◆ Task to complete ◆
For each line in the records that contains "free", make a copy.
·····
theorem factoryScan_keeps (a0 a1 a2 d) : Safety.Keeps [.regs, .glb, .svc, .fab, .bsn, .ntr, .med, .xlt, .slu, .twn, .pwr, .grt, .obs, .plain, .base] d (factoryScan a0 a1 a2 d) := by
  unfold factoryScan
  extract_lets +onlyGivenNames -underBinder -merge v1
  refine .ite ?_ ?_
  · exact (.refl _ _)
  · extract_lets +onlyGivenNames -underBinder -merge v2
    extract_lets +onlyGivenNames -underBinder -merge v3
    extract_lets +onlyGivenNames -underBinder -merge v4
    extract_lets +onlyGivenNames -underBinder -merge v5
    extract_lets +onlyGivenNames -underBinder -merge v6
    extract_lets +onlyGivenNames -underBinder -merge v7
    extract_lets +onlyGivenNames -underBinder -merge v8
    have h8 : Safety.Keeps [.regs, .glb, .svc, .fab, .bsn, .ntr, .med, .xlt, .slu, .twn, .pwr, .grt, .obs, .plain, .base] d v8 := (.step (onDie_keeps _ _ _) rfl (.refl _ _))
    extract_lets +onlyGivenNames -underBinder -merge v9
    have h9 : Safety.Keeps [.regs, .glb, .svc, .fab, .bsn, .ntr, .med, .xlt, .slu, .twn, .pwr, .grt, .obs, .plain, .base] d v9 := (.step (countN_keeps _ _ _) rfl (.step (countN_keeps _ _ _) rfl h8))
    extract_lets +onlyGivenNames -underBinder -merge v10
    extract_lets +onlyGivenNames -underBinder -merge v11
    have h11 : Safety.Keeps [.regs, .glb, .svc, .fab, .bsn, .ntr, .med, .xlt, .slu, .twn, .pwr, .grt, .obs, .plain, .base] d v11 := (.ite (.step (dieFails_keeps _ _ _ _) rfl h9) h9)
    exact (.step (setB_keeps _ _ _) rfl h11)

theorem rejectCopy_keeps (a0 a1 d) : Safety.Keeps [.regs, .glb, .svc, .fab, .obs, .plain] d (rejectCopy a0 a1 d) := by
  unfold rejectCopy
  exact (.step (raiseN_keeps _ _ _) rfl (.step (setF_keeps _ _ _) rfl (.refl _ _)))

theorem flashTimeout_keeps (a0 d) : Safety.Keeps [.regs, .glb, .svc, .fab, .ntr, .med, .twn, .pwr, .grt, .obs, .plain, .base] d (flashTimeout a0 d) := by
  unfold flashTimeout
  exact (.ite (.refl _ _) (.step (bothRejected_keeps _) rfl (.step (rejectCopy_keeps _ _ _) rfl (.refl _ _))))

theorem fuseRail_keeps (a0 a1 d) : Safety.Keeps [.regs, .plain] d (fuseRail a0 a1 d) := by
  unfold fuseRail
  exact (.step (regSet_keeps _ _ _) rfl (.step (regSet_keeps _ _ _) rfl (.step (regSet_keeps _ _ _) rfl (.refl _ _))))

theorem repairRow_keeps (a0 d) : Safety.Keeps [.grt] d (repairRow a0 d) := by
  unfold repairRow
  exact (.ite (.step (onGrt_keeps _ _) rfl (.refl _ _)) (.refl _ _))

theorem restoreWay_keeps (a0 d) : Safety.Keeps [.regs, .bsn, .plain] d (restoreWay a0 d) := by
  unfold restoreWay
  extract_lets +onlyGivenNames -underBinder -merge v1
  extract_lets +onlyGivenNames -underBinder -merge v2
  have h2 : Safety.Keeps [.regs, .bsn, .plain] d v2 := (.step (sfPut_keeps _ _ _ _) rfl (.refl _ _))
  exact (.ite (.ite h2 (.step (addSat_keeps _ _ _) rfl (.step (sfPut_keeps _ _ _ _) rfl h2))) (.step (setF_keeps _ _ _) rfl (.step (sfPut_keeps _ _ _ _) rfl h2)))

theorem grottoGives_keeps (d) : Safety.Keeps [.regs, .bsn, .grt, .obs, .plain] d (grottoGives d) := by
  unfold grottoGives
  extract_lets +onlyGivenNames -underBinder -merge v1
  have h1 : Safety.Keeps [.regs, .bsn, .grt, .obs, .plain] d v1 := by
      dsimp -zeta -iota -proj only [v1]
      split
      · exact (.refl _ _)
      · exact (.step (setF_keeps _ _ _) rfl (.refl _ _))
  extract_lets +onlyGivenNames -underBinder -merge v4
  have h4 : Safety.Keeps [.regs, .bsn, .grt, .obs, .plain] d v4 := (.step (regSet_keeps _ _ _) rfl (.step (setF_keeps _ _ _) rfl h1))
  extract_lets +onlyGivenNames -underBinder -merge v5
  have h5 : Safety.Keeps [.regs, .bsn, .grt, .obs, .plain] d v5 := (.step (keepPartner_keeps _ _) rfl h4)
  extract_lets +onlyGivenNames -underBinder -merge v6
  have h6 : Safety.Keeps [.regs, .bsn, .grt, .obs, .plain] d v6 := (.forEach (.forEach h5 fun _ x7 h7 => (.step (restoreWay_keeps _ _) rfl h7)) fun _ x8 h8 => (.step (repairRow_keeps _ _) rfl h8))
  exact (.set_obs rfl h6)

theorem toStep_keeps (a0 d) : Safety.Keeps [.regs, .glb, .plain] d (toStep a0 d) := by
  unfold toStep
  exact (.step (setF_keeps _ _ _) rfl (.glb rfl (fun _ => ⟨rfl, rfl⟩) (.refl _ _)))

theorem grottoStep_keeps (d) : Safety.Keeps [.regs, .glb, .svc, .fab, .bsn, .ntr, .med, .twn, .pwr, .grt, .obs, .free, .plain, .base] d (grottoStep d) := by
  unfold grottoStep
  extract_lets +onlyGivenNames -underBinder -merge v1
  extract_lets +onlyGivenNames -underBinder -merge v2
  refine .ite ?_ ?_
  · exact (.refl _ _)
  · extract_lets +onlyGivenNames -underBinder -merge v3
    have h3 : Safety.Keeps [.regs, .glb, .svc, .fab, .bsn, .ntr, .med, .twn, .pwr, .grt, .obs, .free, .plain, .base] d v3 := (.set_free rfl (.refl _ _))
    refine .ite ?_ ?_
    · exact (.step (stepWithdraws_keeps _ _ _) rfl (.step (grottoScan_keeps _ _) rfl h3))
    · extract_lets +onlyGivenNames -underBinder -merge v4
      have h4 : Safety.Keeps [.regs, .glb, .svc, .fab, .bsn, .ntr, .med, .twn, .pwr, .grt, .obs, .free, .plain, .base] d v4 := (.step (grottoRecover_keeps _ _) rfl (.step (grottoScan_keeps _ _) rfl h3))
      extract_lets +onlyGivenNames -underBinder -merge v5
      have h5 : Safety.Keeps [.regs, .glb, .svc, .fab, .bsn, .ntr, .med, .twn, .pwr, .grt, .obs, .free, .plain, .base] d v5 := (.step (grtInc_keeps _ _) rfl h4)
      exact (.step (toStep_keeps _ _) rfl (.step (grottoGives_keeps _) rfl h5))

theorem holdFlushed_keeps (d) : Safety.Keeps [.med] d (holdFlushed d) := by
  unfold holdFlushed
  split
  · exact (.refl _ _)
  · exact (.forEach (.refl _ _) fun _ x3 h3 => (.step (onStripe_keeps _ _ _ _) rfl h3))

theorem loadSections_keeps (a0 a1 d) : Safety.Keeps [.regs, .plain] d (loadSections a0 a1 d) := by
  unfold loadSections
  extract_lets +onlyGivenNames -underBinder -merge v1
  have h1 : Safety.Keeps [.regs, .plain] d v1 := (.step (setF_keeps _ _ _) rfl (.step (setB_keeps _ _ _) rfl (.refl _ _)))
  extract_lets +onlyGivenNames -underBinder -merge v2
  have h2 : Safety.Keeps [.regs, .plain] d v2 := (.forEach h1 fun _ x3 h3 => (.step (setF_keeps _ _ _) rfl h3))
  extract_lets +onlyGivenNames -underBinder -merge v4
  have h4 : Safety.Keeps [.regs, .plain] d v4 := (.step (setF_keeps _ _ _) rfl (.step (setF_keeps _ _ _) rfl (.step (setF_keeps _ _ _) rfl (.step (setF_keeps _ _ _) rfl h2))))
  extract_lets +onlyGivenNames -underBinder -merge v5
  have h5 : Safety.Keeps [.regs, .plain] d v5 := (.step (setF_keeps _ _ _) rfl h4)
  extract_lets +onlyGivenNames -underBinder -merge v6
  have h6 : Safety.Keeps [.regs, .plain] d v6 := (.step (setF_keeps _ _ _) rfl (.step (setF_keeps _ _ _) rfl (.step (setB_keeps _ _ _) rfl h5)))
  extract_lets +onlyGivenNames -underBinder -merge v7
  have h7 : Safety.Keeps [.regs, .plain] d v7 := (.forEach h6 fun _ x8 h8 => (.step (setF_keeps _ _ _) rfl (.step (setF_keeps _ _ _) rfl h8)))
  extract_lets +onlyGivenNames -underBinder -merge v9
  have h9 : Safety.Keeps [.regs, .plain] d v9 := (.step (setF_keeps _ _ _) rfl (.step (setF_keeps _ _ _) rfl h7))
  exact (.forEach h9 fun _ x10 h10 => (.step (setF_keeps _ _ _) rfl h10))

theorem loadThreshold_keeps (a0 d) : Safety.Keeps [.regs, .plain] d (loadThreshold a0 d) := by
  unfold loadThreshold
  split
  · exact (.refl _ _)
  · exact (.step (regSet_keeps _ _ _) rfl (.refl _ _))

theorem loadRouting_keeps (a0 d) : Safety.Keeps [.regs, .obs, .plain] d (loadRouting a0 d) := by
  unfold loadRouting
  extract_lets +onlyGivenNames -underBinder -merge v1
  have h1 : Safety.Keeps [.regs, .obs, .plain] d v1 := (.forEach (.refl _ _) fun _ x2 h2 => (.step (regSet_keeps _ _ _) rfl h2))
  extract_lets +onlyGivenNames -underBinder -merge v3
  have h3 : Safety.Keeps [.regs, .obs, .plain] d v3 := (.forEach h1 fun _ x4 h4 => (.step (setPair_keeps _ _ _ _) rfl h4))
  exact (.set_obs rfl h3)

theorem loadRegion_keeps (a0 a1 d) : Safety.Keeps [.regs, .plain] d (loadRegion a0 a1 d) := by
  unfold loadRegion
  extract_lets +onlyGivenNames -underBinder -merge v1
  have h1 : Safety.Keeps [.regs, .plain] d v1 := (.step (setB_keeps _ _ _) rfl (.step (setB_keeps _ _ _) rfl (.refl _ _)))
  extract_lets +onlyGivenNames -underBinder -merge v2
  have h2 : Safety.Keeps [.regs, .plain] d v2 := (.step (setF_keeps _ _ _) rfl (.step (setF_keeps _ _ _) rfl h1))
  extract_lets +onlyGivenNames -underBinder -merge v3
  have h3 : Safety.Keeps [.regs, .plain] d v3 := (.step (setF_keeps _ _ _) rfl (.step (setF_keeps _ _ _) rfl h2))
  exact (.step (setPair_keeps _ _ _ _) rfl h3)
·····
◆ Expected answer ◆
theorem grottoStep_keeps (d) : Safety.Keeps [.regs, .glb, .svc, .fab, .bsn, .ntr, .med, .twn, .pwr, .grt, .obs, .free, .plain, .base] d (grottoStep d) := by
    have h3 : Safety.Keeps [.regs, .glb, .svc, .fab, .bsn, .ntr, .med, .twn, .pwr, .grt, .obs, .free, .plain, .base] d v3 := (.set_free rfl (.refl _ _))
      have h4 : Safety.Keeps [.regs, .glb, .svc, .fab, .bsn, .ntr, .med, .twn, .pwr, .grt, .obs, .free, .plain, .base] d v4 := (.step (grottoRecover_keeps _ _) rfl (.step (grottoScan_keeps _ _) rfl h3))
      have h5 : Safety.Keeps [.regs, .glb, .svc, .fab, .bsn, .ntr, .med, .twn, .pwr, .grt, .obs, .free, .plain, .base] d v5 := (.step (grtInc_keeps _ _) rfl h4)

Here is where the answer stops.